**Work instruction**
Retype each line exactly as it stands, beginning at the first line of the material and finishing with the line that contains "a value? -/".

**The data**
/-! ## Issue (R221, R226) -/

/-- The symbols of a threadlet's .ACQ atomics that have not resolved. -/
def Core.acqPending (c : Core) (tid : Nat) : List Nat :=
  (c.syms.filter fun e => e.2.tid == tid && e.2.acq && (e.2.st == .pending || e.2.st == .awaiting)).map (·.1)

/-- After an .ACQ atomic, a global operation, signal or engine command parks until its symbol resolves (R226). -/
def State.acquired (s : State) (r : Run) : Except Stop Unit :=
  let l := (s.core s.cur).acqPending r.tid
  if l.isEmpty then .ok () else .error (.park 0 (.syms l))

/-- Is a barrier a release that waits behind an earlier barrier of its threadlet? It stands in the order stage (R221). -/
def Core.waitingRelease (c : Core) (b : Barrier) : Bool :=
  match b.kind with
  | .release _ => c.mustWait b.org.tid b.seq
  | .fence .. | .acq _ | .iflush .. | .iflushAll | .tlbinvPg .. | .tlbinvAs _ | .tlbinvAll => false

/-- Entries of the order stage in use: the pairs of one update instruction take one. -/
def Core.stageUsed (c : Core) : Nat :=
  let upds := c.stage.foldl (fun l o => match o.body with | .pair u _ _ _ => insertNat l u | _ => l) []
  (c.stage.filter fun o => match o.body with | .pair .. => false | _ => true).length + upds.length
    + (c.barriers.filter c.waitingRelease).length

/-- The value a symbol holds for its dependants. -/
def Core.symValue (c : Core) (sym : Nat) : Option Word :=
  (SMap.find c.syms sym).bind fun x => match x.st with | .resolving v => some v | _ => none

/-- Is a symbol resolved with a value? -/
def Core.symReady (c : Core) (sym : Nat) : Bool := (c.symValue sym).isSome

/-- Has a symbol still to resolve (Table 3-1)? -/
def Core.symOpen (c : Core) (sym : Nat) : Bool :=
  ((SMap.find c.syms sym).map fun x => x.st == .pending || x.st == .awaiting).getD false

/-- Deferred effects whose symbols have resolved and that need an entry of the order stage: they take the next entries
that free, ahead of instructions (R76). -/
def Core.waitingEffects (c : Core) : Nat :=
  (c.pool.filter fun e => e.2.isEffect && !e.2.symbols.isEmpty && e.2.symbols.all c.symReady
    && c.mustWait e.2.org.tid e.2.seq).length

/-- Has the order stage an entry for an instruction? -/
def Core.stageOpen (c : Core) : Bool := decide (c.stageUsed + c.waitingEffects < 32)

/-- Room in the order stage for an operation that must wait there (R76, R221). -/
def State.stageRoom (s : State) (r : Run) : Except Stop Unit :=
  let c := s.core s.cur
  if c.mustWait r.tid c.nextSeq && !c.stageOpen then .error (.park 1 .stage) else .ok ()

/-- Does an address lie in a page of another module toward which there is no valid route (R319)? -/
def State.unrouted (s : State) (core asid va : Nat) : Bool :=
  match s.lookup core asid va with
  | .leaf t => t.type == 3 && !t.host && !s.routeOk (t.pa / 2 ^ 48 % 256)
  | _ => false

/-- An access toward a module that has no valid route raises the bad-reference fault at issue (R319). -/
def State.routed (s : State) (r : Run) (vas : List Nat) : Except Stop Unit :=
  match vas.find? fun va => s.unrouted s.cur (s.asid r.region) va with
  | some va => .error (.fault 0x09 va 0)
  | none => .ok ()

/-- An operation of the Running threadlet handed over, every check made. -/
def State.enter (s : State) (r : Run) (body : OpBody) : State :=
  let (q, s1) := s.newSeq s.cur
  s1.submit s.cur { id := q, seq := q, org := r.origin, deferred := false, far := false, body := body }

/-- An operation of the Running threadlet issued. -/
def State.issueOp (s : State) (r : Run) (body : OpBody) : Except Stop State := do
  s.acquired r
  s.stageRoom r
  .ok (s.enter r body)

/-- Does a deferred effect of a threadlet, created before `seq`, depend on an unresolved symbol (R81, R82)? -/
def Core.effectsOpen (c : Core) (tid seq : Nat) : Bool :=
  c.pool.any fun e => e.2.org.tid == tid && e.2.isEffect && decide (e.2.seq < seq) && e.2.symbols.any c.symOpen

/-- FENCE.W and releases park with cause 0 while an earlier deferred effect is unresolved (R82). -/
def State.effectsResolved (s : State) (r : Run) : Except Stop Unit :=
  let c := s.core s.cur
  if c.effectsOpen r.tid c.nextSeq then .error (.park 0 (.deferred c.nextSeq)) else .ok ()

/-- A release as a barrier: injected at once when its condition already holds (R223). -/
def State.release (s : State) (core : Nat) (o : Op) : State :=
  let b : Barrier := { seq := o.seq, org := o.org, kind := .release o, cmds := [] }
  if (s.core core).barrierMet b then s.launch core o else s.addBarrier core b

/-- A release of the Running threadlet handed over, every check made. -/
def State.enterRelease (s : State) (r : Run) (body : OpBody) : State :=
  let (q, s1) := s.newSeq s.cur
  s1.release s.cur { id := q, seq := q, org := r.origin, deferred := false, far := false, body := body }

/-- A release issued (R82, R221, R223, R226). -/
def State.issueRelease (s : State) (r : Run) (body : OpBody) : Except Stop State := do
  s.acquired r
  s.effectsResolved r
  s.stageRoom r
  .ok (s.enterRelease r body)

/-- A fence issued. A FENCE or an .ACQ whose condition already holds leaves no barrier. -/
def State.issueFence (s : State) (r : Run) (kind : BarrierKind) (cmds : List Nat) : State :=
  let (q, s1) := s.newSeq s.cur
  let b : Barrier := { seq := q, org := r.origin, kind := kind, cmds := cmds }
  let passes : Bool := match kind with | .fence .. | .acq _ => (s1.core s.cur).barrierMet b | _ => false
  if passes then s1 else s1.addBarrier s.cur b

/-! ## Deferring (R72) -/

/-- A form that may stand as an integer operand of a deferred effect. -/
def RVal.isInt : RVal → Bool
  | .known _ => true
  | .form .. => true
  | .chain .. => false

/-- A form that may stand as a stored value: an integer or a floating-point form. -/
def RVal.isData : RVal → Bool
  | .known _ => true
  | .form .. => true
  | .chain .. => true

/-- Is any content a form? -/
def anyForm (vs : List RVal) : Bool := !(symbolsOf vs).isEmpty

/-- Can a late instruction become a deferred effect: integer forms where an integer is needed, over at most two symbols
(R72, Table 3-2)? -/
def deferrable (ops ints : List RVal) : Bool := ints.all RVal.isInt && decide ((symbolsOf ops).length ≤ 2)

/-- A deferred effect put into the pool: of its operands `ops`, `ints` may not be floating-point forms. The lowest free
entry is taken (DESIGN CHOICE, log entry 65). DEDUCED, log entry 15. -/
def State.defer (s : State) (r : Run) (e : Effect) (ops ints : List RVal) : Except Stop State := do
  s.acquired r
  if !deferrable ops ints then .error (waitFor ops)
  s.supply r 0 1
  let c := s.core s.cur
  match SMap.firstFree c.pool 0 256 with
  | none => .error (.park 4 c.short)
  | some k =>
    .ok (s.setCore s.cur { c with
      pool := SMap.set c.pool k ⟨c.nextSeq, r.origin, .effect e ops⟩, nextSeq := c.nextSeq + 1 })

/-! ## Watchpoints (R313) -/

/-- Does a debug register of a writer match threadlets of a region (R312)? -/
def State.debugMatches (s : State) (d : DebugReg) (region : Nat) : Bool :=
  if d.priv then s.debugOf region == 4
  else d.region == region && (s.debugOf region == 3 || s.debugOf region == 4)

/-- Does a watchpoint cover an access? -/
def State.watchHit (s : State) (d : DebugReg) (region va n : Nat) (write : Bool) : Bool :=
  let size := field d.val 57 52
  let rw := field d.val 62 61
  let lo := field d.val 51 0 / 2 ^ size * 2 ^ size
  bitAt d.val 63 && s.debugMatches d region && decide (3 ≤ size ∧ size ≤ 51)
    && (rw == 3 || (rw == 1 && !write) || (rw == 2 && write)) && decide (va < lo + 2 ^ size ∧ lo < va + n)

/-- DETAIL of a watchpoint match: the registers that match an access, none where no register does. -/
def State.watchDetail (s : State) (core region va n : Nat) (write : Bool) : Option Word :=
  let hit := (List.range 2).filter fun i =>
    ((SMap.find (s.core core).wp i).map fun d => s.watchHit d region va n write).getD false
  if hit.isEmpty then none else some (hit.foldl (fun w i => w ||| place 1 (4 + i)) (place 1 6))

/-- The match of a list of accesses: the first address that matches, with every register that one of them matches. -/
def State.watchAll (s : State) (core region : Nat) (write : Bool) (accesses : List (Nat × Nat)) : Option (Nat × Word) :=
  match accesses.filterMap fun a => (s.watchDetail core region a.1 a.2 write).map fun d => (a.1, d) with
  | [] => none
  | m :: ms => some (m.1, ms.foldl (fun d x => d ||| x.2) m.2)

/-- The watchpoint check of an instruction's accesses. -/
def State.watch (s : State) (r : Run) (write : Bool) (accesses : List (Nat × Nat)) : Except Stop Unit :=
  if r.bpSkip.testBit 4 then .ok ()
  else
    match s.watchAll s.cur r.region write accesses with
    | none => .ok ()
    | some (va, d) => .error (.fault 0x12 va d)

/-! ## Checks of the operations that may be deferred -/

/-- A check's fault: the code and the address. -/
abbrev Check := Except (Nat × Nat)

/-- A check as a precise fault. -/
def Check.stop {α : Type} (x : Check α) : Except Stop α := x.mapError fun e => .fault e.1 e.2 0

/-- The reference of a completion or signal at the source interface (R52, R319). -/
def State.checkRef (s : State) (ref : Word) : Check Unit := if s.refOk ref then .ok () else .error (0x09, 0)

/-- GST (R355). -/
def gstBody (sz : Size) (addr val : Word) (tag : Option Word) : Check OpBody :=
  if highVa addr then .error (0x05, addr.toNat)
  else if addr.toNat % sz.bytes ≠ 0 then .error (0x03, addr.toNat)
  else
    match tag with
    | none => .ok (.gst addr.toNat sz.bytes val none)
    | some t => if t.toNat % 4 ≠ 0 then .error (0x03, t.toNat) else .ok (.gst addr.toNat sz.bytes val (some t.toNat))

/-- GLD in its order of checks (R354). -/
def State.gldBody (s : State) (core fid : Nat) (lu : Bool) (evp : Evp) (sz : Size) (byt : Bool) (loc addr y : Word) :
    Check OpBody :=
  if highVa addr then .error (0x05, addr.toNat)
  else if addr.toNat % sz.bytes ≠ 0 then .error (0x03, addr.toNat)
  else if loc.toNat % sz.bytes ≠ 0 then .error (0x03, loc.toNat)
  else if s.localOk core fid loc.toNat sz.bytes true = false then .error (0x05, loc.toNat)
  else .ok (.gld addr.toNat loc.toNat sz.bytes lu evp y byt)

/-- LDL (R361). -/
def ldlBody (sz : Size) (u : Bool) (addr : Word) (sym : Option Nat) : Check OpBody :=
  if highVa addr then .error (0x05, addr.toNat)
  else if addr.toNat % sz.bytes ≠ 0 then .error (0x03, addr.toNat)
  else .ok (.ldl addr.toNat sz.bytes u sym)

/-- The binding of a region's stream (R243). -/
def State.streamOf (s : State) (region k : Nat) : Option (Nat × Binding) :=
  ((s.region region).map (·.ubind)).getD [] |>.findSome? fun b =>
    b.bind fun i => (SMap.find s.bindings i).bind fun x => if x.stream = k then some (i, x) else none

/-- The pairs of a UPD or UPDV as addresses and values (Table 10-3). A sum that passes 2^64 wraps: DESIGN CHOICE, log entry
91. -/
def updPairs (es : Nat) (base : Word) (va vb : VWord) (m : Word) : List (Word × Word) :=
  ((List.range (if es = 8 then 8 else 16)).filter fun i => m.getLsbD i).map fun i =>
    (base + BitVec.ofNat 64 ((va.toNat >>> (32 * i)) % 2 ^ 32 * es),
     BitVec.ofNat 64 (if es = 8 then (vb.toNat >>> (64 * i)) % 2 ^ 64 else (vb.toNat >>> (32 * i)) % 2 ^ (8 * es)))

/-- The checks of an update's pairs (R243); an update that selects no lane has no effect (R242). -/
def State.checkPairs (s : State) (region k : Nat) (pairs : Nat → List (Word × Word)) : Check (Nat × List (Word × Word)) :=
  if (pairs 4).isEmpty then .ok (0, [])
  else
  match s.streamOf region k with
  | none => .error (0x10, 0)
  | some (bid, b) =>
    let es := operSize b.oper
    let ps := pairs es
    match ps.find? fun p => p.1.toNat % es != 0 || highVa p.1 with
    | some p => if p.1.toNat % es ≠ 0 then .error (0x03, p.1.toNat) else .error (0x05, p.1.toNat)
    | none => .ok (bid, ps)

/-- The pairs of an update handed over: one count in UACK, one operation for each pair, in lane order (R217, R244). A
deferred update keeps the place `at_` of its pool entry. -/
def State.submitPairs (s : State) (core : Nat) (org : Origin) (at_ : Option Nat) (k : Nat) (ps : List (Word × Word)) :
    State :=
  if ps.isEmpty then s
  else
    let c := s.core core
    let u := c.nextUpd
    let s1 := s.setCore core { c with
      nextUpd := u + 1, upds := SMap.set c.upds u ⟨at_.getD c.nextSeq, org.tid, ps.length⟩ }
    ps.foldl (fun s p =>
      let (q, s2) := s.newSeq core
      s2.submit core { id := q, seq := at_.getD q, org := org, deferred := at_.isSome, far := false,
                       body := .pair u p.1.toNat p.2 k }) s1

end Sys2Proof.Machine
end

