-- ==== Sys2Proof/Machine/System.lean ====
section
/-! DEFINITION. System instructions: special registers, region control, translation and way control, SYMQ and RESUME, as
they issue (R87, R102-R104, R267, R298, R305, R312, R313, R375, R377, R378, R394-R396, R415-R417). -/

namespace Sys2Proof.Machine

open Sys2Proof

/-! ## Special registers (Table 4-7) -/

/-- The code of a rounding mode (Table 4-8). -/
def rmodeCode : RMode → Nat
  | .rne => 0 | .rtz => 1 | .rup => 2 | .rdn => 3 | .rna => 4

/-- The value of a special register, none for an unassigned number. -/
def State.special (s : State) (r : Run) (n : Nat) : Option Word :=
  let c := s.core s.cur
  let node := coreNode s.cur
  match n with
  | 0x000 => some (BitVec.ofNat 64 s.cur)
  | 0x001 => some (nodeWord s.brielo.number node.1 node.2.1 node.2.2)
  | 0x002 => some (BitVec.ofNat 64 r.region)
  | 0x003 => some (place r.fid 12)
  | 0x008 => some (BitVec.ofNat 64 s.cycle)
  | 0x009 => some (BitVec.ofNat 64 s.time)
  | 0x010 => some (r.fpst.setWidth 64)
  | 0x011 => some (BitVec.ofNat 64 (rmodeCode (s.rmodeOf r.region)))
  | 0x018 => some (BitVec.ofNat 64 (c.wack r.tid))
  | 0x019 => some (BitVec.ofNat 64 (c.uack r.tid))
  | 0x01A => some (place c.symsFree 16 ||| place c.poolFree 0)
  | 0x01B => some ((SMap.get c.taglast r.tid 0).setWidth 64)
  | 0x01C => some (BitVec.ofNat 64 r.runleft)
  | n =>
    if 0x040 ≤ n ∧ n ≤ 0x05F then some (SMap.get c.land (n - 0x040) 0)
    else if 0x060 ≤ n ∧ n ≤ 0x063 then some (((SMap.find c.bp (n - 0x060)).map (·.val)).getD 0)
    else if 0x068 ≤ n ∧ n ≤ 0x069 then some (((SMap.find c.wp (n - 0x068)).map (·.val)).getD 0)
    else none

/-- RDSR (R375): an unassigned number is illegal whatever the guard (R95, R103). -/
def execRdsr (g : Guard) (d : XReg) (num : BitVec 11) (s : State) :=
  guardedAfter g (fun s r => if (s.special r num.toNat).isSome then .ok () else .error (.fault 0x01 0 0))
    (fun s r => .ok (s.writeX d ((s.special r num.toNat).getD 0))) s

/-- The access checks of WRSR (R103). -/
def State.mayWrite (s : State) (r : Run) (n : Nat) : Except Stop Unit :=
  if (s.special r n).isNone then .error (.fault 0x01 0 0)
  else if n = 0x010 ∨ (0x040 ≤ n ∧ n ≤ 0x05F) then .ok ()
  else if 0x060 ≤ n then
    if s.debugOf r.region = 3 ∨ s.debugOf r.region = 4 ∨ r.priv = true then .ok () else .error (.fault 0x02 0 0)
  else .error (.fault 0x02 0 0)

/-- A special register written (Table 18-7). -/
def State.writeSpecial (s : State) (r : Run) (n : Nat) (w : Word) : State :=
  if n = 0x010 then s.onRun fun r => { r with fpst := w.setWidth 8 &&& 0x3F }
  else s.onCore s.cur fun c =>
    if n ≤ 0x05F then { c with land := SMap.set c.land (n - 0x040) w }
    else if n ≤ 0x063 then { c with bp := SMap.set c.bp (n - 0x060) ⟨w &&& ~~~ (place 3 60), r.priv, r.region⟩ }
    else { c with wp := SMap.set c.wp (n - 0x068) ⟨w &&& ~~~ (place 7 58), r.priv, r.region⟩ }

/-- WRSR (R417). -/
def execWrsr (g : Guard) (a : XReg) (num : BitVec 11) (s : State) :=
  guardedAfter g (fun s r => s.mayWrite r num.toNat)
    (fun s r => do
      let w ← r.known a
      .ok (s.writeSpecial r num.toNat w)) s

/-! ## Region control (R378) -/

/-- RGNCTL at issue: a release to the service core. -/
def rgnctl (op : Nat) (g : Guard) (xg y : XReg) (s : State) : Host.Outcome State Fault Refusal :=
  guardedAfter g needPriv (fun s r => do
    let (ws, ref) ← s.cmdOperands r (r.group xg 2) y
    s.issueRelease r (.rgnctl op (wordAt ws 0) (wordAt ws 1) ref)) s

/-- RGNCTL.ACT (R378). -/
def execRgnctlAct (g : Guard) (xg y : XReg) (s : State) := rgnctl 0 g xg y s

/-- RGNCTL.CFG (R378). -/
def execRgnctlCfg (g : Guard) (xg y : XReg) (s : State) := rgnctl 1 g xg y s

/-- RGNCTL.SUSP (R378). -/
def execRgnctlSusp (g : Guard) (xg y : XReg) (s : State) := rgnctl 2 g xg y s

/-- RGNCTL.RES (R378). -/
def execRgnctlRes (g : Guard) (xg y : XReg) (s : State) := rgnctl 3 g xg y s

/-- RGNCTL.DEL (R378). -/
def execRgnctlDel (g : Guard) (xg y : XReg) (s : State) := rgnctl 4 g xg y s

/-! ## Translation and way control -/

/-- May a region name an address space in a TLBINV: its own fault domain's, or any for the device region (R395)? -/
def State.mayInvalidate (s : State) (region asid : Nat) : Bool :=
  region == 1 || s.regions.any fun e => e.2.asid == asid && s.domainOf e.1 == some region

/-- The check of an ASID operand (R395). -/
def asidOk (w : Word) : Except Stop Unit := need (field w 63 16 == 0 && field w 15 0 != 0) 0x07 0

/-- TLBINV.PG (R395). -/
def execTlbinvPg (g : Guard) (a b : XReg) (s : State) :=
  guardedAfter g needPriv (fun s r => do
    onKnown (r.get b) asidOk
    onKnown (r.get a) fun va => need (!highVa va) 0x05 va.toNat
    onKnown (r.get b) fun w => need (s.mayInvalidate r.region (field w 15 0)) 0x05 0
    let (va, w) ← r.known2 a b
    .ok (s.issueFence r (.tlbinvPg (field w 15 0) va.toNat) [])) s

/-- TLBINV.AS (R395). -/
def execTlbinvAs (g : Guard) (b : XReg) (s : State) :=
  guardedAfter g needPriv (fun s r => do
    let w ← r.known b
    asidOk w
    need (s.mayInvalidate r.region (field w 15 0)) 0x05 0
    .ok (s.issueFence r (.tlbinvAs (field w 15 0)) [])) s

/-- TLBINV.ALL (R395). -/
def execTlbinvAll (g : Guard) (s : State) :=
  guardedAfter g needPriv (fun s r => do
    need (r.region == 1) 0x05 0
    .ok (s.issueFence r .tlbinvAll [])) s

/-- WAYCFG (R415, R416). DEDUCED, log entry 13. -/
def execWaycfg (g : Guard) (a b : XReg) (s : State) :=
  guardedAfter g needPriv (fun s r => do
    need (r.region == 1) 0x05 0
    onKnown (r.get a) fun w => need (field w 63 10 == 0) 0x07 0
    onKnown (r.get b) fun w => need (field w 63 4 == 0) 0x07 0
    onKnown (r.get a) fun w => need (isSliceColumn (field w 4 0)) 0x09 0
    onKnown (r.get b) fun w => need (decide (w.toNat ≤ 12)) 0x07 0
    let (n, w) ← r.known2 a b
    s.issueOp r (.waycfg (sliceAt (field n 4 0) (field n 9 5)) w.toNat)) s

/-! ## SYMQ (R394) -/

/-- The descriptor of a register's content (Table 17-3). -/
def Core.descriptor (c : Core) (v : RVal) : Word :=
  let st (i : Nat) : Nat := bitOf ((SMap.find c.syms i).any fun x => x.st == .awaiting)
  match v with
  | .known _ => 0
  | .form i a b => place 1 62 ||| place (bitOf (a == 1 && b == 0)) 15 ||| place (st i) 10 ||| place i 0
  | .chain i steps => place 2 62 ||| place steps.length 12 ||| place (st i) 10 ||| place i 0

/-- SYMQ (R394). -/
def execSymq (g : Guard) (d a : XReg) (s : State) :=
  guarded g 1 (fun s r => .ok (s.writeX d ((s.core s.cur).descriptor (r.get a)))) s

/-! ## RESUME (R304, R305, R377) -/

/-- RESUME of a form: the token's own bits are checked at issue, and it is injected as a release. -/
def resumeForm (form : Nat) (g : Guard) (a : XReg) (s : State) : Host.Outcome State Fault Refusal :=
  guardedAfter g needPriv (fun s r => do
    let t ← r.known a
    need (field t 61 43 == 0 && field t 7 5 == 0 && field t 63 62 == (if form ≤ 1 then 1 else 2)) 0x09 0
    s.issueRelease r (.resume form t)) s

/-- RESUME (R305). -/
def execResume (g : Guard) (a : XReg) (s : State) := resumeForm 0 g a s

/-- RESUME.ABT (R305). -/
def execResumeAbt (g : Guard) (a : XReg) (s : State) := resumeForm 1 g a s

/-- RESUME.RPL (R305). -/
def execResumeRpl (g : Guard) (a : XReg) (s : State) := resumeForm 2 g a s

/-- RESUME.DRP (R305). -/
def execResumeDrp (g : Guard) (a : XReg) (s : State) := resumeForm 3 g a s

end Sys2Proof.Machine
end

**Solution to this problem**
/-! ## Issue (R221, R226) -/

/-- The symbols of a threadlet's .ACQ atomics that have not resolved. -/
def Core.acqPending (c : Core) (tid : Nat) : List Nat :=
  (c.syms.filter fun e => e.2.tid == tid && e.2.acq && (e.2.st == .pending || e.2.st == .awaiting)).map (·.1)

/-- After an .ACQ atomic, a global operation, signal or engine command parks until its symbol resolves (R226). -/
def State.acquired (s : State) (r : Run) : Except Stop Unit :=
  let l := (s.core s.cur).acqPending r.tid
  if l.isEmpty then .ok () else .error (.park 0 (.syms l))

/-- Is a barrier a release that waits behind an earlier barrier of its threadlet? It stands in the order stage (R221). -/
def Core.waitingRelease (c : Core) (b : Barrier) : Bool :=
  match b.kind with
  | .release _ => c.mustWait b.org.tid b.seq
  | .fence .. | .acq _ | .iflush .. | .iflushAll | .tlbinvPg .. | .tlbinvAs _ | .tlbinvAll => false

/-- Entries of the order stage in use: the pairs of one update instruction take one. -/
def Core.stageUsed (c : Core) : Nat :=
  let upds := c.stage.foldl (fun l o => match o.body with | .pair u _ _ _ => insertNat l u | _ => l) []
  (c.stage.filter fun o => match o.body with | .pair .. => false | _ => true).length + upds.length
    + (c.barriers.filter c.waitingRelease).length

/-- The value a symbol holds for its dependants. -/
def Core.symValue (c : Core) (sym : Nat) : Option Word :=
  (SMap.find c.syms sym).bind fun x => match x.st with | .resolving v => some v | _ => none

/-- Is a symbol resolved with a value? -/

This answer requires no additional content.